You off load the encryption and reverse proxy to dedicated hardware that has ASICs to handle the encryption/decryption process because its cheaper to buy one expensive custom bit of hardware than to buy the extra 300 web servers if you try to get them to handle 10GB of encrypted traffic without hardware encryption support.

Forge the CA so you can forge the certificates to do a man in the middle, its trivial. I've done it on multiple occasions at work in order to facilitate sniffing passwords to migrate users to different a new service (say from office365 to gmail without getting everyones passwords by asking).

You only know the thumbprint doesn't match if you check it and manually record it.

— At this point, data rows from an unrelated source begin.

/-- Save-pool blocks of a VD that evictions under way will take. -/
def State.pledged (s : State) (vd : Nat) (but : Nat) : Nat :=
  sumOf ((s.allActs.filter (fun a => a.uid ∈ s.disp.evicting && a.uid ≠ but && a.job.vd = vd)).map (fun a =>
    a.saveBlocks (s.descriptorsOf a) - a.spillArea.length))

/-- Whether the save pool has room for the activity in focus (R378, R383). -/
def State.poolRoom (s : State) : Bool :=
  s.me.saveBlocks (s.descriptorsOf s.me) + s.pledged s.me.job.vd s.me.uid ≤ (s.poolFree s.me.job.vd).length + s.me.spillArea.length

/-- The queued fences of the activity in focus complete, with every command ahead of them settled: those that release at `.sys` have host,
CXL and peer memory written through (R163 step 3, R228). -/
def State.endFences (s : State) : State :=
  if s.core.copyq.any (fun c => c.owner = s.me.uid && c.kind = .fence && (c.sem = 2 || c.sem = 3) && c.scope = 3) then s.writeThrough else s

/-- Write the save area of the activity in focus, and free its slot and pages (R163, steps 3 to 5). Nothing when the pool has too few free
blocks (R378), and not while one of its lines moves (R296). -/
def State.saveMe (s : State) : State :=
  let u := s.me.uid
  let vd := s.me.job.vd
  let mine := s.core.copyq.filter (fun c => c.owner = u)
  let loads := mine.filter (fun c => c.kind.isLoad)
  let mats := s.core.matq.filter (fun c => c.owner = u)
  let ids := mine.map (fun c => c.id) ++ mats.map (fun c => c.id)
  let t := (((s.commitWhere (fun _ => true)).finishBlock).endFences).gatherTiles
  let image := (t.me.toHomes).saveImage (t.keySlot vd).num loads mats
  let need := image.length / 2048
  let free := t.poolFree vd
  if free.length < need then { s with disp := s.disp.dropVictim u }
  else if s.addrHeld vd (s.blockAddrs vd (free.take need ++ s.me.spillArea)) then s
  else
    let back := loads.foldl (fun (s : State) (c : Cmd) => s.cancelLoad c) t
    let back : State := { back with core := { back.core with
      copyq := back.core.copyq.filter (fun c => c.owner ≠ u), matq := back.core.matq.filter (fun c => c.owner ≠ u) } }
    let act := (back.me.toHomes)
    let queued : Bool := act.wakeKind = 4
    let kept : Activity := { act with
      settling := none
      claims := act.claims.filter (fun c => c.cmd ∉ ids)
      promises := act.promises.filter (fun p => p.cmd ∉ ids)
      party := if queued then act.party else act.party.map (fun p => { p with phase := .saved }) }
    let kind := act.wakeKind
    let blocks := free.take need
    let image := act.saveImage (back.keySlot vd).num loads mats
    let z : Saved := ⟨kept, blocks, image, loads, mats, kind, none, none, back.disp.saves⟩
    let s : State := if queued then
        { back with dirs := { back.dirs with waiters := back.dirs.waiters.map (fun (w : Waiter) => if w.uid = u then { w with gone := true } else w) } }
      else back
    let s := State.poolWrite none vd blocks image (s.focus u)
    let s := { s with saved := s.saved ++ [z], disp := { s.disp.dropVictim u with saves := s.disp.saves + 1 } }
    (s.vacate).sweepCode act.home

/-- EVICTION: the core of a chosen victim, or of an excluded activity, accepts the eviction at a blocking point and carries it out once
the commands are settled; an order that finds the victim elsewhere is refused (R163, R378, R382). Without room in the save pool the
activity stays as it is, its speculation included (R378). -/
def execEviction (uid : Nat) (s : State) : Host.Outcome State Fault Refusal :=
  .next (match s.act? uid with
    | none => { s with disp := s.disp.dropVictim uid }
    | some a =>
      let going := uid ∈ s.disp.evicting
      let asked := uid ∈ s.disp.orders || s.excludes a.home a.job.vd
      if !going && !asked then s
      else if !going && !a.evictable then { s with disp := s.disp.dropVictim uid }
      else
        let f := (s.focus uid).squashSilent
        if !going && !f.poolRoom then { s with disp := s.disp.dropVictim uid }
        else
        let f := if going then f
          else { f with disp := { f.disp with evicting := uid :: f.disp.evicting, orders := f.disp.orders.filter (· ≠ uid) } }
        if f.settled then f.saveMe else f)

/-! ## The choice of victims (R383) -/

/-- Something that waits for room: what it is, its class, the cores it may take, what it asks of one. -/
structure Waiting where
  who : Claimant
  cls : Nat
  fits : List Nat
  need : Footprint
deriving DecidableEq, Repr

/-- What waits for a unit's jobs: the unstarted and the saved-ready that have found no room for 1,024 cycles. -/
def State.waitingFor (s : State) (die : Nat) : List Waiting :=
  let owned (vd jid : Nat) : Option Job := (s.jobOf vd jid).filter (fun j => j.owner = die)
  s.disp.unstarted.filterMap (fun u => match owned u.vd u.jid with
    | some j =>
      if u.since + 1024 ≤ s.cycle && !s.canTake u.core j.footprint u.reserved then
        some ⟨.record u.vd u.jid u.record, j.card.cls, [u.core], j.footprint⟩
      else none
    | none => none) ++
  s.saved.filterMap (fun z => match owned z.act.job.vd z.act.job.jid, z.since with
    | some j, some t =>
      let cores := s.usableSpan j.card j.vd
      if s.savedReady z && t + 1024 ≤ s.cycle && !cores.any (fun n => s.restorableOn z n) then
        some ⟨.saved z.act.uid, z.act.job.cls, cores, z.footprint⟩
      else none
    | _, _ => none)

/-- The state without an activity, to see what its going would free. -/
def State.without (s : State) (uid : Nat) : State :=
  let home := ((s.act? uid).map (fun a => a.home)).getD 0
  State.sweepCode home { s with
    me := if s.me.uid = uid then { s.me with life := .absent, uid := 0 } else s.me
    acts := s.acts.filter (fun a => a.uid ≠ uid) }

/-- Whether something that waits would start, or be restored, on compute core n as it stands, in the order in which room there is given
(R40, R384). -/
def State.wouldGo (s : State) (w : Waiting) (n : Nat) : Bool :=
  match w.who with
  | .record vd jid record =>
    (match s.disp.unstarted.find? (fun u => u.core = n) with
     | some u => u.vd = vd && u.jid = jid && u.record = record && s.canTake n w.need u.reserved
     | none => false) && !(s.firstSaved n).any (fun z => decide (w.cls ≤ z.act.job.cls))
  | .saved uid =>
    (match s.firstSaved n with
     | some z => z.act.uid = uid
     | none => false) && !(s.firstUnstarted n).any (fun u => decide (w.cls < s.clsOf u))

/-- Whether an activity is a candidate victim for something that waits (R383). -/
def State.candidate (s : State) (w : Waiting) (v : Activity) : Bool :=
  v.evictable && v.agent.num ∈ w.fits && v.job.cls < w.cls && !(s.vd v.job.vd).dspcfg.getLsbD 9 &&
  v.uid ∉ s.disp.evicting && v.uid ∉ s.disp.orders && (s.poolFree v.job.vd).length + v.spillArea.length ≥ v.saveBlocks (s.descriptorsOf v) &&
  (s.without v.uid).wouldGo w v.agent.num

/-- Of two candidates, the one that is chosen. -/
def victimFirst (a b : Activity) : Bool :=
  a.job.cls < b.job.cls || (a.job.cls = b.job.cls && (a.blockAt < b.blockAt || (a.blockAt = b.blockAt &&
    (a.agent.num < b.agent.num || (a.agent.num = b.agent.num && a.slot ≤ b.slot)))))

/-- The victim for something that waits. -/
def State.victim (s : State) (w : Waiting) : Option Activity :=
  match s.allActs.filter (s.candidate w) with
  | [] => none
  | v :: vs => some (vs.foldl (fun b c => if victimFirst b c then b else c) v)

/-- Whether something that waits has a victim already. -/
def State.hasVictim (s : State) (w : Waiting) : Bool := s.disp.victims.any (fun v => v.2 = w.who)

/-- VICTIM_CHOICE: a unit orders an eviction for something that waits, at most one in 16 cycles (R383). -/
def execVictimChoice (die : Nat) (s : State) : Host.Outcome State Fault Refusal :=
  .next (
    if (match s.disp.ordered.find die with
        | some e => decide (s.cycle < e + 16)
        | none => false) = true then s
    else match ((s.waitingFor die).filter (fun w => !s.hasVictim w)).findSome? (fun w => (s.victim w).map (fun v => (v, w))) with
      | none => s
      | some (v, w) => { s with disp := { s.disp with
          orders := s.disp.orders ++ [v.uid], victims := s.disp.victims ++ [(v.uid, w.who)], ordered := s.disp.ordered.put die s.cycle } })

/-! ## Restoration (R166, R248, R384) -/

/-- The local length of a load command that is issued again, under the descriptor and the index list read anew (R192, R205). -/
def Cmd.lenAgain (c : Cmd) (d : Desc) (idx : List Int) : Nat :=
  match c.kind with
  | .cpy => d.ll
  | .gath => idx.length * d.rbp
  | _ => c.len

/-- Whether the local range of a load command, where the descriptor gives its length, passes CheckLocal again (R199 step 3, R248). -/
def State.rangeAgain (s : State) (c : Cmd) (d : Desc) (n : Nat) : Bool :=
  match c.kind with
  | .cpy => (s.checkLocal true c.base n).isNone
  | .gath =>
    let k := c.opE.toNat
    k = 0 || k > 1024 || d.rb > 2048 || isBlock d.fmt || (s.checkLocal true c.base n).isNone
  | _ => true

/-- The core in focus holds the descriptor of a tensor: it is read unless it has been (R193, R248). -/
def State.holdDesc (tid : Nat) (s : State) : State :=
  if (s.findDesc tid).isSome then s else s.readDesc s.me.job.vd s.me.descJob tid

/-- A load command as it is issued again (R248): whole, with the values it had, and nothing of its first issue under way. -/
def Cmd.again_ (c : Cmd) (s : State) (d : Desc) (idx : List Int) (n : Nat) : Cmd :=
  { c with
    id := s.nextCmd, issued := s.cycle, desc := some d, idx := idx, len := n, started := false, filled := [], kept := 0, counted := 0
    phase := (s.me.bar c.bar).phase, err := 0, xlat := [], due := 0, again := true, startedAt := 0, landing := [], staged := []
    heldUnits := [], warmUnits := [], covers := [], modid := s.svc.modid }

/-- Issue a saved load command of the activity in focus again: checked under R199 steps 2 and 3 only, it is dropped with
Update(n, 0, REFUSED) when a check fails (R248), n the length of its first issue (DESIGN CHOICE, log 138). -/
def State.reissue (s : State) (c : Cmd) : State :=
  let idx := if c.kind = .gath then s.indexList c.opC.toNat c.opE.toNat else []
  let s := s.holdDesc c.tid
  match s.descOf c.tid with
  | none => s.barNote s.me.uid c.bar c.len 0 errRefused
  | some d =>
    let n := c.lenAgain d idx
    if !s.rangeAgain c d n then s.barNote s.me.uid c.bar c.len 0 errRefused
    else
      let c := c.again_ s d idx n
      let c := { c with due := s.firstDue c }
      let pr := s.promise c c.r.d
      let s := s.enqueue c [⟨c.id, c.base, n, true⟩]
      if c.r.pm && pr ≠ 0 then s.modMe (fun a => { a with promises := a.promises ++ [⟨c.id, c.bar, c.phase, pr⟩] }) else s

/-- Issue a saved matrix command of the activity in focus again (R273). -/
def State.reissueMat (s : State) (c : MatCmd) : State :=
  let c : MatCmd := { c with id := s.nextCmd, issued := s.cycle, started := none, step := 0, bad := false }
  let s := { s.modCore (fun k => { k with matq := k.matq ++ [c] }) with nextCmd := s.nextCmd + 1 }
  if c.len = 0 then s else s.claim [⟨c.id, c.y, c.len, c.kind = .tst || c.kind = .accst⟩]

/-- The saved commands are issued again in their order (R166, step 6). -/
def State.reissueAll (cs : List Cmd) (ms : List MatCmd) (s : State) : State :=
  let xs : AMap (Cmd ⊕ MatCmd) := (cs.map (fun (c : Cmd) => ((c.id, Sum.inl c) : Nat × (Cmd ⊕ MatCmd))) ++
    ms.map (fun (m : MatCmd) => ((m.id, Sum.inr m) : Nat × (Cmd ⊕ MatCmd)))).foldl
    (fun (m : AMap (Cmd ⊕ MatCmd)) x => m.put x.1 x.2) []
  xs.foldl (fun (s : State) (x : Nat × (Cmd ⊕ MatCmd)) => match x.2 with
    | .inl c => s.reissue c
    | .inr m => s.reissueMat m) s

/-- Tiles and accumulators of the activity in focus are bound again on its core, with room made for them; none while there is none. -/
def State.rebindTiles (tiles : AMap Tile) (accs : AMap Acc) (s : State) : Option State :=
  let s := tiles.foldl (fun (s : Option State) (n, t) => s.bind (fun s => (s.tileRoom).map (fun s => s.modMe (fun a =>
    let b := a.touchTile n
    { b with tiles := b.tiles.put n t })))) (some s)
  if accs = [] then s else s.bind (fun s => (s.needBank).map (fun s => s.modMe (fun a => { a with accs := accs })))

/-- The activity in focus, just restored, waits at its blocking point again, or is ready (R166 step 7, R221, R320, R329). -/
def State.reblock (n : Nat) (at_ : Option Nat) (s : State) : State :=
  let u := s.me.uid
  match s.me.block with
  | .barWait y t d =>
    if (s.me.bar y).ahead t = 0 then (s.modMe (fun a => { a with claimed := a.claimed.erase ⟨.g, d⟩ })).armMonitor y t d
    else s.modMe (fun a => { a with block := .barDone d ((a.bar y).status (if (a.bar y).ahead t = 1 then 0 else 1)) (s.cycle + 1) })
  | .monitor y t d =>
    if (s.me.bar y).ahead t = 0 then (s.modMe (fun a => { a with claimed := a.claimed.erase ⟨.g, d⟩ })).armMonitor y t d
    else s.modMe (fun a => { a with block := .barDone d ((a.bar y).status (if (a.bar y).ahead t = 1 then 0 else 1)) (s.cycle + 1) })
  | .meet =>
    match s.me.party with
    | none => s
    | some p =>
      if p.phase = .queued && p.status.isNone then
        ((s.dropWaiter u).modMe (fun a => { a with party := some { p with phase := .arriving } })).send (.meet u s.me.agent)
          (s.cycle + 1 + dirLatency s.me.agent (s.dirOf p.key s.me.job.keysp s.me.job.vd))
      else if p.phase = .matched then
        match p.partner with
        | some q => if at_ = some n then ((s.stay q n 0 false).stay u n 1 true).focus u else (s.placeMeeting u q [] true).focus u
        | none => s
      else s.modMe (fun a => { a with party := some { p with phase := .parked } })
  | _ => s

/-- A saved context is lost (R166, R329, R346): its partner and the ranks of its collective receive LOST, the job records the error, and
nothing is retried. -/
def State.loseSaved (z : Saved) (s : State) : State :=
  let a := z.act
  let s := { s with saved := s.saved.filter (fun y => y.act.uid ≠ a.uid) }
  let s := s.dropWaiter a.uid
  let s := match a.party.bind (fun p => if p.phase = .matched then p.partner else none) with
    | some q => s.sendStatus q stLost
    | none => s
  let s := (s.abandonColl a.uid stLost false).freeRefused a.uid
  (s.report 0 a.home 7 (some a.job.vd) 0 0).sendRetired a statLost 0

Your browser's checks are being processed correctly via the forged certs.

I sign our MITM certs with our domain CA, its clear that we're doing it ... if you bother to look. I'm not trying to hide it, just accomplish part of my job. Being that we're on an ActiveDirectory domain with a certificate authority, the domain cert is automatically deployed to all the windows domain PCs, all I have to do is have the domain CA sign certs for my use, and all the PCs trust it.

It requires nothing special to accomplish and is working as designed. When you're using someone else's computer, you should assume they can see and hear everything you are doing at a minimum.

And no, you have no right to privacy on your companies computers or network at work, thats what you have your own home computer and network for.